Although some estimates place the number of rogue planets in our galaxy as high as 100,000 for each star, a 2017 study concluded that there’s probably around one for every four stars. Many of them appear to be gas giants, and some are so huge that their mass lingers between that of Jupiter and the smallest stars.

Unlike their stellar furnace compatriots, these titans aren’t massive enough for a runaway nuclear fusion of their hydrogen and helium to take place. As such, they remain almost-stars and are termed “brown dwarfs”.

The fact that they are often still contracting under their own mass explains why they give off their own heat signature. Per The Astrophysical Journal, this new rogue world has a mass that just about allows it to build up a decent amount of gas pressure, which partly explains why its surface temperature is around 825°C (1,500°F)
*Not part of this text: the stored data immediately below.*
/-- STEP_PEND: a step waits for its tick, one of AMB_STEP_CMD or one of the servo (02 R39, R50). -/
def State.stepPending (s : State) : Bool :=
  s.amber.stepArmed || (!s.amber.servoDue && (match s.amber.servo with | some off => s.stepsBy off | none => false))

/-- 02 R50. -/
def State.viewAmber (s : State) (a : Nat) : Word :=
  if a = R.AMB_STATUS then
    w32 (s.clock.state.code + 4 * b2n (s.amber.slewQ ≠ 0) + 8 * b2n s.stepPending + s.clock.epoch.toNat * 65536)
  else if a = R.AMB_SLEW_REMAIN then w32 (wrapBits 32 (s.amber.slewQ.tdiv 65536))
  else if a = R.AMB_CAP_LEVEL then
    w32 ((s.capsOf 0).length + (s.capsOf 1).length * 0x100 + (s.capsOf 2).length * 0x10000)
  else s.reg a

/-- 03 R73. -/
def State.viewOchre (s : State) (a : Nat) : Word :=
  let p := (a - 0x20001000) / 0x100
  if 0x20001000 ≤ a ∧ p < 8 ∧ a = R.OCH_Pn_FIFO_LEVEL p then w32 (s.port p).fifo.length
  else if a = R.OCH_SBUS_STATUS then s.sbusStatus
  else s.reg a

/-- COB_Sn_STATUS (04 R89): revolutions done, a stack closing, host buffers held. -/
def State.stackStatus (s : State) (k : Nat) : Word :=
  let x := s.stk k
  w32 ((match x.cur with | some r => r.revs | none => 0) + 512 * b2n x.closing.isSome +
    1024 * s.regFld (R.COB_Sn_STATUS k) 13 10)

/-- 04 R89. -/
def State.viewCobalt (s : State) (a : Nat) : Word :=
  let k := (a - 0x20102000) / 0x40
  if a = R.COB_STATUS then w32 s.cobStatus
  else if 0x20102000 ≤ a ∧ k < 16 ∧ a = R.COB_Sn_STATUS k then s.stackStatus k
  else s.reg a

/-- A slot of the track table (05 register map): the entry at the last measurement, the creation time, the surface. -/
def State.trackSlot (s : State) (i : Nat) : Bytes :=
  match s.sepia.tracks.get? i with
  | some t => padTo 64 (t.entry i (t.x, t.y) ++ leBytes 8 t.created ++ leBytes 2 t.surface)
  | none => List.replicate 64 0

/-- 05 R106. -/
def State.viewSepia (s : State) (a : Nat) : Word :=
  if a = R.SEP_TRK_ACTIVE then w32 s.sepia.tracks.length
  else if a = R.SEP_CORNER_QLVL then w32 s.sepia.cornerQ.length
  else if a = R.SEP_FLOW_QLVL then w32 s.sepia.flowQ.length
  else if 0x20280000 ≤ a ∧ a < 0x202C0000 then w32 (u32 (s.trackSlot ((a - 0x20280000) / 64)) ((a - 0x20280000) % 64))
  else s.reg a

/-- UMB_LIB_ROM (06 R122): the coefficients of the library in ID order. -/
def libRom : List Int := library.flatMap fun f => f.coefs

/-- 06 R129, in a channel's block. -/
def State.viewChannel (s : State) (c off : Nat) : Word :=
  let m := wrapBits 48 (s.chan c).m
  if off = 0x14 ∨ off = 0x1C ∨ off = 0x24 ∨ off = 0x2C then w32 (nth (s.chan c).phases ((off - 0x14) / 8) 0)
  else if off = 0x34 then w32 m
  else if off = 0x38 then w32 (m / 0x100000000)
  else if off = 0x58 then w32 (s.preG c (s.chStages c))
  else s.reg (R.UMB_CHn_CFG c + off)

/-- 06 R129. -/
def State.viewUmber (s : State) (a : Nat) : Word :=
  if a = R.UMB_MAC_ALLOC then w32 s.macAlloc
  else if a = R.UMB_COEF_FREE then w32 s.coefFree
  else if a = R.UMB_Pn_BUF 0 ∨ a = R.UMB_Pn_BUF 1 ∨ a = R.UMB_Pn_BUF 2 ∨ a = R.UMB_Pn_BUF 3 then
    setFld (s.reg a) 6 0 (s.tdm ((a - R.UMB_Pn_CFG 0) / 0x40)).frames.length
  else if 0x20301000 ≤ a ∧ a < 0x20301000 + 0x80 * 40 then s.viewChannel ((a - 0x20301000) / 0x80) (a % 0x80)
  else if 0x203C0000 ≤ a then w32 (wrapBits 32 (nth libRom ((a - 0x203C0000) / 4) 0))
  else s.reg a

/-- 07 R147. -/
def State.viewViridian (s : State) (a : Nat) : Word :=
  let r := (a - 0x20401000) / 0x100
  if a < R.VIR_MAP_FREE then s.ruleEnWord ((a - R.VIR_RULE_EN) / 4)
  else if a = R.VIR_MAP_FREE then w32 s.mapFree
  else if a = R.VIR_ADMIT_QLVL then w32 s.admitLevel
  else if a < 0x20401000 ∨ 256 ≤ r then s.reg a
  else if a = R.VIR_Rn_OPEN r then w32 (s.rule r).windows.length
  else if a = R.VIR_Rn_NEXT_OPEN_LO r then w32 (s.ruleNext r)
  else if a = R.VIR_Rn_NEXT_OPEN_HI r then w32 (s.ruleNext r / 0x100000000)
  else s.reg a

/-- IDG_APX_Tn_STATE (09 R185): NOMINAL, SPECULATIVE at a speculative point, DEMOTED; TOLERANT layer running. -/
def State.tileState (s : State) (t : Nat) : Word :=
  let tol := s.indigo.inflight.any fun r => match s.bind? r.binding with
    | some x => x.tiles.toNat.testBit t && x.tolerant
    | none => false
  w32 ((if s.arrayPoint < 4 then 0 else if s.demoted t then 2 else 1) + 4 * b2n tol)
LSR J1835+3259, another rogue planet and brown dwarf, whose aurora was the first ever seen outside the Solar System. Chuck Carter, Gree Hallinan/Caltech

SIMP J01365663+0933473, this rogue planet under the microscope, was first spotted using the VLA in 2016, along with four others. It was first thought to be both massive and ancient, but a separate research team re-checked the data in 2017 and found something remarkable.

Not only was it extremely young – 200 million years old, compared to the usual several billion – but nowhere near as big as other brown dwarfs. This latest discovery is still huge, mind you – 12.7 times the mass of Jupiter – but that just about puts it on the boundary of a gas giant and a brown dwarf.

In that respect, it’s a bit of a minnow, but what it lacks in mass it makes up for with its bonkers magnetic field.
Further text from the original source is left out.